38 帰還
「女神カスアンは、聖女を返せと! さもなくば、魔物をすべて滅ぼすとのことです」
「どちらにせよ、聖女が出てきた時点で、我らを滅ぼすつもりだろう。……そろそろ神の時代は終わりを告げるべきだ。戦う相手に神が加わっただけのこと」
魔王はそういって、歯牙にもかけず代わりに、私に向き直った。
「聖女を捕縛してくれたこと、感謝している。けれど、これ以上、我々のことに貴方を巻き込めない。もう、元の世界へ帰りなさい」
「でもっ、陛下、」
まだ私にも何かできることがあるかもしれない。
「……ミカ」
嫌だと首を降る私に、魔王は困った顔をした。
「貴方が、ここに残ることを望むのなら、私はとても嬉しい。けれど、貴方を待つ人がいるのだろう」
そういわれてはっとする。お父さん、お母さんは、今頃どうしてるかな。理由も告げずにいなくなった、私をずっと探して。
「……わかり、ました」
一度目は、この世界に来てつらいことばかりだったり。けれど、二度目の世は、大切な人がたくさんできた。だから、この世界も私にとって、大切になった。それは、とても、幸せなことだろう。
私が、頷くと魔王はゆっくりと微笑んだ。
「貴方がどこにいても、私の友であることに変わりはない」
「……はい」
■ □ ■
数日後。私は、元の世界へと戻ることになった。
ユーリンや、魔王、サーラが私を見送ってくれることになった。
そもそも巫女の願いを叶えられるのは一度だけかもしれないから、成功するとは限らないのだが、とりあえず、願ってみることにした。
願っていたところで、誰かが、勢いよく部屋に入ってきた。
「美香!」
「……ガレン」
「元の世界へ帰れるならば、それが貴方の幸せとわかっています。……けれど、いかないでください、私は、まだ、貴方に伝えきれていないことがたくさんある」
ガレンは今にも泣きそうだった。そうだ、私はガレンが時を戻すために払った代償を知らない。このまま帰っても、本当にいいのだろうか?
私のなかに迷いが生じたけれど、それよりも、願いが聞き届けられる方が早かったらしい。
──体から光が溢れ、その眩しさに目を閉じ、再び目を開けたとき、私は魔王城の客室ではなく、通学路に立っていた。

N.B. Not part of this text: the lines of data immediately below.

-- ==== Sys2Proof/Tests/Slice0.lean ====
section
/-! SUPPORT. Tests: ill-formed instructions are refused, words decode to their instructions, single steps give the values
of spec/95_test_vectors.md (V1 to V10), and a witness for every obligation that has hypotheses. -/

open Sys2Proof Sys2Proof.Machine Sys2Proof.Claims

namespace Sys2Proof.Tests

/-- A value read from the next state. -/
def result {α : Type} (f : State → α) : Host.Outcome State Fault Refusal → Option α
  | .next t => some (f t)
  | .fault _ => none
  | .refused _ => none

theorem next_of_result {α : Type} {f : State → α} {o : Host.Outcome State Fault Refusal} {a : α}
    (h : result f o = some a) : ∃ t, o = .next t ∧ f t = a := by
  cases o with
  | next t => exact ⟨t, rfl, Option.some.inj h⟩
  | fault _ => cases h
  | refused _ => cases h

/-- Reset with a pc, registers, data bytes and the word at pc. -/
def prepared (pc word : Word) (regs : List (RegIdx × Word)) (data : Memory) : State :=
  regs.foldl (fun s p => s.writeReg p.1 p.2)
    { State.reset with pc := pc, mem := Memory.writeBytes data pc (leBytes 4 word) }

/-- A value read after one step of the prepared state. -/
def after {α : Type} (pc word : Word) (regs : List (RegIdx × Word)) (data : Memory) (f : State → α) : Option α :=
  result f (step (prepared pc word regs data))

/-- Eight data bytes from 0x2000 on (V4). -/
def dataV4 : Memory :=
  [(0x2000, 0x80#8), (0x2001, 0x7F#8), (0x2002, 0x00#8), (0x2003, 0x80#8),
   (0x2004, 0x78#8), (0x2005, 0x56#8), (0x2006, 0x34#8), (0x2007, 0x12#8)]

/-- Eight bytes AA from 0x2000 on (V5). -/
def dataV5 : Memory := (List.range 8).map (fun k => (0x2000 + k, 0xAA#8))

/-- The eight data bytes. -/
def dataOf (s : State) : List (Option Byte) := (List.range 8).map (fun k => s.byteAt (0x2000#32 + BitVec.ofNat 32 k))

/-! ## Ill-formed instructions -/

theorem test_wellFormed_refuses_twelve_bits :
    (Instr.addi 1 2 2048#32).wellFormed = false ∧ (Instr.addi 1 2 0xFFFFF7FF#32).wellFormed = false ∧
    (Instr.slti 1 2 2048#32).wellFormed = false ∧ (Instr.sltiu 1 2 0x0000FFFF#32).wellFormed = false ∧
    (Instr.xori 1 2 2048#32).wellFormed = false ∧ (Instr.ori 1 2 4095#32).wellFormed = false ∧
    (Instr.andi 1 2 2048#32).wellFormed = false ∧ (Instr.lb 1 2 2048#32).wellFormed = false ∧
    (Instr.lh 1 2 2048#32).wellFormed = false ∧ (Instr.lw 1 2 0xFFFFF7FF#32).wellFormed = false ∧
    (Instr.lbu 1 2 2048#32).wellFormed = false ∧ (Instr.lhu 1 2 2048#32).wellFormed = false ∧
    (Instr.sb 1 2 2048#32).wellFormed = false ∧ (Instr.sh 1 2 2048#32).wellFormed = false ∧
    (Instr.sw 1 2 0xFFFFF7FF#32).wellFormed = false ∧ (Instr.jalr 1 2 2048#32).wellFormed = false := by decide

theorem test_wellFormed_refuses_branch_offsets :
    (Instr.beq 1 2 4096#32).wellFormed = false ∧ (Instr.beq 1 2 7#32).wellFormed = false ∧
    (Instr.bne 1 2 0xFFFFEFFE#32).wellFormed = false ∧ (Instr.bne 1 2 1#32).wellFormed = false ∧
    (Instr.blt 1 2 4096#32).wellFormed = false ∧ (Instr.bge 1 2 4095#32).wellFormed = false ∧
    (Instr.bltu 1 2 4096#32).wellFormed = false ∧ (Instr.bgeu 1 2 0xFFFFFFFF#32).wellFormed = false := by decide

theorem test_wellFormed_refuses_upper_and_jump :
    (Instr.lui 1 0x12345001#32).wellFormed = false ∧ (Instr.auipc 1 0x00000800#32).wellFormed = false ∧
    (Instr.jal 1 1048576#32).wellFormed = false ∧ (Instr.jal 1 0xFFEFFFFE#32).wellFormed = false ∧
    (Instr.jal 1 3#32).wellFormed = false := by decide

theorem test_wellFormed_admits_the_ends_of_the_ranges :
    (Instr.addi 1 2 2047#32).wellFormed = true ∧ (Instr.sw 1 2 0xFFFFF800#32).wellFormed = true ∧
    (Instr.beq 1 2 4094#32).wellFormed = true ∧ (Instr.beq 1 2 0xFFFFF000#32).wellFormed = true ∧
    (Instr.jal 1 1048574#32).wellFormed = true ∧ (Instr.jal 1 0xFFF00000#32).wellFormed = true ∧
    (Instr.lui 1 0xFFFFF000#32).wellFormed = true := by decide

/-! ## Words, written out from the encodings of spec/30_encoding.md and V1 to V8 -/

/-- ADD x3, x1, x2: funct7 0000000, rs2 00010, rs1 00001, funct3 000, rd 00011, opcode 0110011. -/
theorem test_decode_add_bits :
    decodeInstr 0b00000000001000001000000110110011#32 = .ok (.add 3 1 2) := by decide

/-- SRAI x3, x1, 4: 0100000, shamt 00100, rs1 00001, funct3 101, rd 00011, opcode 0010011. -/
theorem test_decode_srai_bits :
    decodeInstr 0b01000000010000001101000110010011#32 = .ok (.srai 3 1 4#5) := by decide

/-- LW x5, -4(x2): imm 111111111100, rs1 00010, funct3 010, rd 00101, opcode 0000011. -/
theorem test_decode_lw_bits :
    decodeInstr 0b11111111110000010010001010000011#32 = .ok (.lw 5 2 0xFFFFFFFC#32) := by decide

/-- SW x5, 12(x2): imm[11:5] 0000000, rs2 00101, rs1 00010, funct3 010, imm[4:0] 01100, opcode 0100011. -/
theorem test_decode_sw_bits :
    decodeInstr 0b00000000010100010010011000100011#32 = .ok (.sw 2 5 12#32) := by decide

/-- BEQ x1, x2, 8: imm[12] 0, imm[10:5] 000000, rs2 00010, rs1 00001, funct3 000, imm[4:1] 0100, imm[11] 0. -/
theorem test_decode_beq_bits :
    decodeInstr 0b00000000001000001000010001100011#32 = .ok (.beq 1 2 8#32) := by decide

/-- JAL x1, 2048: imm[20] 0, imm[10:1] 0000000000, imm[11] 1, imm[19:12] 00000000, rd 00001, opcode 1101111. -/
theorem test_decode_jal_bits :
    decodeInstr 0b00000000000100000000000011101111#32 = .ok (.jal 1 2048#32) := by decide

/-- LUI x5, 0x12345: imm[31:12] 0001 0010 0011 0100 0101, rd 00101, opcode 0110111. -/
theorem test_decode_lui_bits :
    decodeInstr 0b00010010001101000101001010110111#32 = .ok (.lui 5 0x12345000#32) := by decide

/-- ECALL: 25 zero bits, opcode 1110011. -/
theorem test_decode_ecall_bits :
    decodeInstr 0b00000000000000000000000001110011#32 = .ok .ecall := by decide

theorem test_decode_register :
    decodeInstr 0x002081B3#32 = .ok (.add 3 1 2) ∧
    decodeInstr 0x402081B3#32 = .ok (.sub 3 1 2) ∧
    decodeInstr 0x002091B3#32 = .ok (.sll 3 1 2) ∧
    decodeInstr 0x0020A1B3#32 = .ok (.slt 3 1 2) ∧
    decodeInstr 0x0020B1B3#32 = .ok (.sltu 3 1 2) ∧
    decodeInstr 0x0020C1B3#32 = .ok (.xor 3 1 2) ∧
    decodeInstr 0x0020D1B3#32 = .ok (.srl 3 1 2) ∧
    decodeInstr 0x4020D1B3#32 = .ok (.sra 3 1 2) ∧
    decodeInstr 0x0020E1B3#32 = .ok (.or 3 1 2) ∧
    decodeInstr 0x0020F1B3#32 = .ok (.and 3 1 2) ∧
    decodeInstr 0x41FFDFB3#32 = .ok (.sra 31 31 31) := by decide

theorem test_decode_immediate :
    decodeInstr 0xFFF00293#32 = .ok (.addi 5 0 0xFFFFFFFF#32) ∧
    decodeInstr 0x7FF00093#32 = .ok (.addi 1 0 2047#32) ∧
    decodeInstr 0x80000093#32 = .ok (.addi 1 0 0xFFFFF800#32) ∧
    decodeInstr 0xFFF0A193#32 = .ok (.slti 3 1 0xFFFFFFFF#32) ∧
    decodeInstr 0x8000B193#32 = .ok (.sltiu 3 1 0xFFFFF800#32) ∧
    decodeInstr 0xFFF0C193#32 = .ok (.xori 3 1 0xFFFFFFFF#32) ∧
    decodeInstr 0x0F00E193#32 = .ok (.ori 3 1 0x0F0#32) ∧
    decodeInstr 0x7FF0F193#32 = .ok (.andi 3 1 0x7FF#32) ∧
    decodeInstr 0x01F09193#32 = .ok (.slli 3 1 31#5) ∧
    decodeInstr 0x0040D193#32 = .ok (.srli 3 1 4#5) ∧
    decodeInstr 0x41F0D193#32 = .ok (.srai 3 1 31#5) := by decide

theorem test_decode_load_store :
    decodeInstr 0x00010283#32 = .ok (.lb 5 2 0#32) ∧
    decodeInstr 0x00211283#32 = .ok (.lh 5 2 2#32) ∧
    decodeInstr 0x00412103#32 = .ok (.lw 2 2 4#32) ∧
    decodeInstr 0x00014283#32 = .ok (.lbu 5 2 0#32) ∧
    decodeInstr 0x00215283#32 = .ok (.lhu 5 2 2#32) ∧
    decodeInstr 0xFFFF8FA3#32 = .ok (.sb 31 31 0xFFFFFFFF#32) ∧
    decodeInstr 0x54111AA3#32 = .ok (.sh 2 1 1365#32) ∧
    decodeInstr 0x7E512FA3#32 = .ok (.sw 2 5 2047#32) ∧
    decodeInstr 0x80512023#32 = .ok (.sw 2 5 0xFFFFF800#32) := by decide

theorem test_decode_branch :
    decodeInstr 0xFE000EE3#32 = .ok (.beq 0 0 0xFFFFFFFC#32) ∧
    decodeInstr 0xFE0000E3#32 = .ok (.beq 0 0 0xFFFFFFE0#32) ∧
    decodeInstr 0x004190E3#32 = .ok (.bne 3 4 2048#32) ∧
    decodeInstr 0x0041C163#32 = .ok (.blt 3 4 2#32) ∧
    decodeInstr 0x5462DA63#32 = .ok (.bge 5 6 1364#32) ∧
    decodeInstr 0x7E20EFE3#32 = .ok (.bltu 1 2 4094#32) ∧
    decodeInstr 0x8020F063#32 = .ok (.bgeu 1 2 0xFFFFF000#32) := by decide

theorem test_decode_jump_upper_system :
    decodeInstr 0xFFDFF06F#32 = .ok (.jal 0 0xFFFFFFFC#32) ∧
    decodeInstr 0x800000EF#32 = .ok (.jal 1 0xFFF00000#32) ∧
    decodeInstr 0x7FFFF0EF#32 = .ok (.jal 1 0xFFFFE#32) ∧
    decodeInstr 0x554552EF#32 = .ok (.jal 5 0x55554#32) ∧
    decodeInstr 0x000012EF#32 = .ok (.jal 5 4096#32) ∧
    decodeInstr 0x002002EF#32 = .ok (.jal 5 2#32) ∧
    decodeInstr 0x800280E7#32 = .ok (.jalr 1 5 0xFFFFF800#32) ∧
    decodeInstr 0xFFFFFFB7#32 = .ok (.lui 31 0xFFFFF000#32) ∧
    decodeInstr 0x00000037#32 = .ok (.lui 0 0#32) ∧
    decodeInstr 0x80000097#32 = .ok (.auipc 1 0x80000000#32) ∧
    decodeInstr 0x00000073#32 = .ok .ecall := by decide

/-- Unknown words of V1. -/
theorem test_decode_unknown_a :
    mnemonic (decode 0x00100073#32) = .unknown ∧
    mnemonic (decode 0x02208033#32) = .unknown ∧
    mnemonic (decode 0xFFFFFFFF#32) = .unknown ∧
    mnemonic (decode 0x00000000#32) = .unknown ∧
    mnemonic (decode 0x0FF0000F#32) = .unknown ∧
    mnemonic (decode 0x00000001#32) = .unknown := by decide

/-- Unknown words of V1. -/
theorem test_decode_unknown_b :
    mnemonic (decode 0x00002007#32) = .unknown ∧
    mnemonic (decode 0x00013283#32) = .unknown ∧
    mnemonic (decode 0x00513623#32) = .unknown ∧
    mnemonic (decode 0x0020A463#32) = .unknown ∧
    mnemonic (decode 0x000290E7#32) = .unknown ∧
    mnemonic (decode 0x02009193#32) = .unknown := by decide

/-- Unknown words of V1. -/
theorem test_decode_unknown_c :
    mnemonic (decode 0x40009193#32) = .unknown ∧
    mnemonic (decode 0x4020C1B3#32) = .unknown ∧
    mnemonic (decode 0x00001073#32) = .unknown ∧
    mnemonic (decode 0x30200073#32) = .unknown ∧
    mnemonic (decode 0x10500073#32) = .unknown := by decide

/-- V1: the record of SH x1, 1365(x2), and of all ones. -/
theorem test_decode_records :
    decode 0x54111AA3#32 = ⟨.s, 0x23#7, 1#3, 0#7, 0#5, 2#5, 1#5, 1365#32, 0x54111AA3#32⟩ ∧
    decode 0xFFFFFFFF#32 = ⟨.unknown, 0x7F#7, 0#3, 0#7, 0#5, 0#5, 0#5, 0#32, 0xFFFFFFFF#32⟩ := by decide

theorem test_decodeBytes_reads_little_endian_and_keeps_the_rest :
    decodeBytes [0x93#8, 0x00#8, 0xA0#8, 0x00#8, 0x73#8] = .ok (.addi 1 0 10#32, [0x73#8]) ∧
    decodeBytes [0x93#8, 0x00#8, 0xA0#8] = .error .tooFewBytes := by decide

theorem test_decodeTableWord :
    decodeTableWord 32 0x402081B3 = some (.sub 3 1 2) ∧ decodeTableWord 32 0x00000073 = some .ecall ∧
    decodeTableWord 32 0xFFFFFFFF = none := by decide

/-- The rows of the opcode table exclude each other: two rows differ in a bit that both fix. -/
theorem test_table_rows_do_not_overlap :
    opcodeTable.Pairwise (fun r q => (r.pattern ^^^ q.pattern) &&& (r.mask &&& q.mask) ≠ 0#32) := by decide

/-! ## Single steps -/

/-! ### V2 -/

theorem test_add_wraps :
    after 0x1000#32 0x002081B3#32 [(1, 0x7FFFFFFF#32), (2, 1#32)] [] (fun t => (t.readReg 3, t.pc)) =
      some (0x80000000#32, 0x1004#32) ∧
    after 0x1000#32 0x002081B3#32 [(1, 0xFFFFFFFF#32), (2, 1#32)] [] (fun t => (t.readReg 3, t.pc)) =
      some (0#32, 0x1004#32) := by decide

theorem test_sub_wraps :
    after 0x1000#32 0x402081B3#32 [(1, 0#32), (2, 1#32)] [] (fun t => (t.readReg 3, t.pc)) =
      some (0xFFFFFFFF#32, 0x1004#32) ∧
    after 0x1000#32 0x402081B3#32 [(1, 0x80000000#32), (2, 1#32)] [] (fun t => (t.readReg 3, t.pc)) =
      some (0x7FFFFFFF#32, 0x1004#32) := by decide

theorem test_sll_uses_five_bits :
    after 0x1000#32 0x002091B3#32 [(1, 0x80000001#32), (2, 0x20#32)] [] (fun t => (t.readReg 3, t.pc)) =
      some (0x80000001#32, 0x1004#32) ∧
    after 0x1000#32 0x002091B3#32 [(1, 1#32), (2, 0xFFFFFFFF#32)] [] (fun t => (t.readReg 3, t.pc)) =
      some (0x80000000#32, 0x1004#32) := by decide

theorem test_slt_signed :
    after 0x1000#32 0x0020A1B3#32 [(1, 0x80000000#32), (2, 0x7FFFFFFF#32)] [] (fun t => (t.readReg 3, t.pc)) =
      some (1#32, 0x1004#32) ∧
    after 0x1000#32 0x0020A1B3#32 [(1, 1#32), (2, 0xFFFFFFFF#32)] [] (fun t => (t.readReg 3, t.pc)) =
      some (0#32, 0x1004#32) := by decide

theorem test_sltu_unsigned :
    after 0x1000#32 0x0020B1B3#32 [(1, 0xFFFFFFFF#32), (2, 1#32)] [] (fun t => (t.readReg 3, t.pc)) =
      some (0#32, 0x1004#32) ∧
    after 0x1000#32 0x0020B1B3#32 [(1, 0#32), (2, 1#32)] [] (fun t => (t.readReg 3, t.pc)) =
      some (1#32, 0x1004#32) := by decide

theorem test_xor :
    after 0x1000#32 0x0020C1B3#32 [(1, 0xFF00FF00#32), (2, 0x0FF00FF0#32)] [] (fun t => (t.readReg 3, t.pc)) =
      some (0xF0F0F0F0#32, 0x1004#32) := by decide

その後の私がどうなったかというと、平穏な日々を過ごしていた。
通学路で行方不明になった私は、さぞ世間を騒がせているかと思ったが、そんなことはなかった。こちらの世界は全く時間が進んでいなかったのだ。私が家に帰ると、お母さんは、
「今日はハンバーグよ」
なんていって笑っていて、拍子抜けした。梓ちゃんと待ち合わせの場所にいっても、遅い、なんて言われることもなく、普通に遊んだ。
あの世界で、一年以上、巻き戻ってからは半年過ごしたのに変な感じだ。何だか、釈然としない思いを抱えながら、でも、いつかはそれも思い出になるのだろうと思っていた矢先、それは、訪れた。
いつものように学校へ行き、梓ちゃんと下校した別れ道。
見覚えのある魔方陣が、私の足元に現れた。
「えっ……?」
何で、これが……と、思う間もなく、光が溢れた。
目を開けると、そこは、城の中──ではなかった。以前のように、私を取り囲み、召喚が成功したと喜ぶ大人たちもいない。
それどころか、誰もいなかった。
辺りを見渡しても、そこにあるのは木だけだ。
「森……?」
何かの誤作動だろうか?
とりあえず、元の世界へと願ってみるが、全く効果が見られない。それに、そもそも以前のように、巫女の力のようなものを私自身から感じられなかった。